As for Dave, his recycling tendencies verge on the
pathological. Once, to get rid of unwanted junk, we hired a skip with the
couple next door. The two men would each wheel a barrow full of old rammel
through their respective gates to meet at the skip with mutual cries of “Don’t
you want that? Can I have it?” followed by the swapping of treasures and the
wheeling of full barrows back up the two garden paths.
So you can see that the fire did us one or two
favours: I am delighted to be rid of the hundreds of beads from a
dismantled car bead seat, the spherical light shade made out of Sainsburys High
Juice plastic bottle caps, and a mound of worn bicycle tyres.
Make-do-and-mend is a trap. In one of my Dave’s
joyful austerity periods he mended my daughter’s glasses with string and then
sprayed it gold to match the glasses: she has never forgiven him. He also
resoled his shoes with an old car tyre. Even now, when anyone needs anything at
all, from a bird feeder to a roof rack, our long flown children will say with
ghoulish delight “Don’t worry - Dave will knock you one up out of an old bike
tyre!” Don’t get me wrong: I love the huge set of wind chimes made from
wardrobe rail which now adorn our hall; and the aerobic ankle weights he
fashioned from a piece of old lead piping are great.
But recycling requires raw materials, and even Dave
was flummoxed by an empty house. On receiving the insurance cheque it was
extremely difficult to break away from frugal ways and actually spend money on
large items of furniture, particularly when we viewed them as once only
purchases which had to last us the rest of our lifetimes.
And even though we had been married for 25 years, the
profound clash in our tastes only became apparent when we were choosing new
things. It was a case of traditionalist with a penchant for period style meets
radical minimalist who thinks that form should always follow function. What
possible middle ground in clothes storage is there between someone who wants an
Edwardian chest of drawers in satinwood, and someone who prefers a stack of
wipe clean plastic boxes? Or between someone who yearns for a kingsize cast
iron bedstead, and someone who hankers after hammocks?
Yet another problem was Dave’s aversion to shopping.

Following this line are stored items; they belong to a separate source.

-- ==== Sys2Proof/Laws/Transport.lean ====
section
/-! SUPPORT. One lemma per transport operation: it adds exactly its trace and moves only the lines. -/

namespace Sys2Proof.Machine

/-- A copy after the events `es`: the lines follow them and they are added to the trace. -/
def Copy.after (c : Copy) (es : List Event) : Copy := ⟨c.arch.afterTrace es, es.reverse ++ c.emitted⟩

@[simp] theorem Copy.after_arch (c : Copy) (es : List Event) : (c.after es).arch = c.arch.afterTrace es := rfl

@[simp] theorem Copy.after_trace (c : Copy) (es : List Event) : (c.after es).trace = c.trace ++ es := by
  simp [Copy.after, Copy.trace]

theorem levelAfter_append (l : Line) (v : Bool) (es fs : List Event) :
    levelAfter l v (es ++ fs) = levelAfter l (levelAfter l v es) fs := by
  induction es generalizing v with
  | nil => rfl
  | cons e es ih => simpa [levelAfter] using ih _

theorem Copy.after_after (c : Copy) (es fs : List Event) : (c.after es).after fs = c.after (es ++ fs) := by
  simp [Copy.after, Arch.afterTrace, levelAfter_append]

@[simp] theorem Copy.after_nil (c : Copy) : c.after [] = c := rfl

theorem lineWrite_eq (l : Line) (v : Bool) (c : Copy) : lineWrite l v c = c.after [⟨l, v⟩] := by
  cases l <;> rfl

theorem start_eq (c : Copy) : start c = c.after startTrace := by
  simp [start, lineWrite_eq, Copy.after_after, startTrace]

theorem stop_eq (c : Copy) : stop c = c.after stopTrace := by
  simp [stop, lineWrite_eq, Copy.after_after, stopTrace]

theorem writeBit_eq (v : Bool) (c : Copy) : writeBit v c = c.after (bitTrace v) := by
  simp [writeBit, lineWrite_eq, Copy.after_after, bitTrace]

/-- Operations that each add their trace add the traces one after the other. -/
theorem foldl_after {α : Type} {f : Copy → α → Copy} {t : α → List Event} (hf : ∀ c x, f c x = c.after (t x))
    (xs : List α) (c : Copy) : xs.foldl f c = c.after (xs.flatMap t) := by
  induction xs generalizing c with
  | nil => rfl
  | cons x xs ih => simp [hf, ih, Copy.after_after]

/-- `WriteByte(b)` emits exactly `byteTrace b`. -/
theorem writeByte_eq (b : Byte) (c : Copy) : writeByte b c = c.after (byteTrace b) := by
  have h := foldl_after (f := fun c i => writeBit (b.getLsbD i) c) (fun c i => writeBit_eq (b.getLsbD i) c)
    (List.range 8) c
  simp only [writeByte, h, lineWrite_eq, Copy.after_after]
  simp [byteTrace, lsbFirst, List.flatMap_map]

/-- After WriteByte, CLK is low and DIO holds bit 7 (40_bus_primitives R90). -/
theorem Arch.afterTrace_byteTrace (a : Arch) (b : Byte) :
    a.afterTrace (byteTrace b) = { a with lineClk := false, lineDio := b.getLsbD 7 } := by
  simp [Arch.afterTrace, byteTrace, lsbFirst, levelAfter, bitTrace, List.range, List.range.loop]

/-- A trace that ends with Stop leaves both lines high (40_bus_primitives R88). -/
theorem Arch.afterTrace_stopTrace (a : Arch) (es : List Event) : a.afterTrace (es ++ stopTrace) = a.onIdleBus := by
  simp [Arch.afterTrace, levelAfter_append, stopTrace, levelAfter, Arch.onIdleBus]

/-- `Frame(bytes)` emits exactly `frameTrace bytes`. -/
theorem frame_eq_after (bytes : List Byte) (c : Copy) : frame bytes c = c.after (frameTrace bytes) := by
  simp only [frame, stop_eq, foldl_after (fun c b => writeByte_eq b c), start_eq, Copy.after_after]
  simp [frameTrace]

theorem Arch.afterTrace_frameTrace (a : Arch) (bytes : List Byte) : a.afterTrace (frameTrace bytes) = a.onIdleBus :=
  a.afterTrace_stopTrace _

/-- What a frame does: its events, both lines left high, nothing else (41_framed_commands R95, R102). -/
theorem frame_eq (bytes : List Byte) (c : Copy) :
    frame bytes c = ⟨c.arch.onIdleBus, (frameTrace bytes).reverse ++ c.emitted⟩ := by
  rw [frame_eq_after, Copy.after, Arch.afterTrace_frameTrace]

@[simp] theorem ctrlByte_onIdleBus (a : Arch) : ctrlByte a.onIdleBus = ctrlByte a := rfl

/-- What an addressed write does: the events of its three frames, both lines left high, nothing else
(41_framed_commands R99, R103). -/
theorem writeAddressedByte_eq (p : Int) (d : Byte) (c : Copy) :
    writeAddressedByte p d c =
      ⟨c.arch.onIdleBus, (framesTrace (addressedFrames c.arch p d)).reverse ++ c.emitted⟩ := by
  simp [writeAddressedByte, sendDataCommand, sendDisplayControl, frame_eq, framesTrace, addressedFrames, dataFrame,
    ctrlFrame]

/-- The data frame and the control frame of ON, OFF and INTENSITY (42_display_ops R128). -/
theorem sendBoth_eq (c : Copy) :
    sendDisplayControl (sendDataCommand c) =
      ⟨c.arch.onIdleBus, (framesTrace [dataFrame, ctrlFrame c.arch]).reverse ++ c.emitted⟩ := by
  simp [sendDataCommand, sendDisplayControl, frame_eq, framesTrace, dataFrame, ctrlFrame]

/-- A frame's events begin with Start's DIO fall, so no frame is empty. -/
theorem frameTrace_cons (bytes : List Byte) :
    frameTrace bytes = ⟨.dio, false⟩ :: ⟨.clk, false⟩ :: (bytes.flatMap byteTrace ++ stopTrace) := rfl

@[simp] theorem framesTrace_nil : framesTrace [] = [] := rfl

@[simp] theorem framesTrace_append (fs gs : List (List Byte)) :
    framesTrace (fs ++ gs) = framesTrace fs ++ framesTrace gs := by
  simp [framesTrace]

theorem framesTrace_cons (f : List Byte) (fs : List (List Byte)) :
    framesTrace (f :: fs) = frameTrace f ++ framesTrace fs := by
  simp [framesTrace]

/-- One or more frames leave both lines high, from any levels (41_framed_commands R102). -/
theorem Arch.afterTrace_framesTrace (a : Arch) {fs : List (List Byte)} (h : fs ≠ []) :
    a.afterTrace (framesTrace fs) = a.onIdleBus := by
  have : fs = fs.dropLast ++ [fs.getLast h] := (List.dropLast_append_getLast h).symm
  rw [this, framesTrace_append, framesTrace_cons, framesTrace_nil, List.append_nil]
  simpa [frameTrace, List.append_assoc] using
    a.afterTrace_stopTrace (framesTrace fs.dropLast ++ (startTrace ++ (fs.getLast h).flatMap byteTrace))

/-- WriteByte emits 26 events (40_bus_primitives R90). -/
@[simp] theorem byteTrace_length (b : Byte) : (byteTrace b).length = 26 := by
  simp [byteTrace, lsbFirst, bitTrace, List.range, List.range.loop]

/-- A frame of k bytes emits 26·k + 5 events (41_framed_commands R95). -/
@[simp] theorem frameTrace_length (bytes : List Byte) : (frameTrace bytes).length = 26 * bytes.length + 5 := by
  induction bytes with
  | nil => rfl
  | cons b bs ih =>
    simp only [frameTrace, List.length_append, List.flatMap_cons, byteTrace_length, List.length_cons] at ih ⊢
    omega

end Sys2Proof.Machine
end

I thought I’d found the solution by using mail order. But catalogue sofas with
apparently perfect proportions, when transposed to our sitting room looked like
sofas on steroids. We returned them, and for 18 months we sat on the floor.
We have now managed to buy most of the furniture we
need, but it has been a novel and a gruelling process. And after having a
lot of detritus forcibly taken from us, we are definitely more discerning in
our recycling. But what’s that lurking behind the new sofa? A carrier bag full
of old tights?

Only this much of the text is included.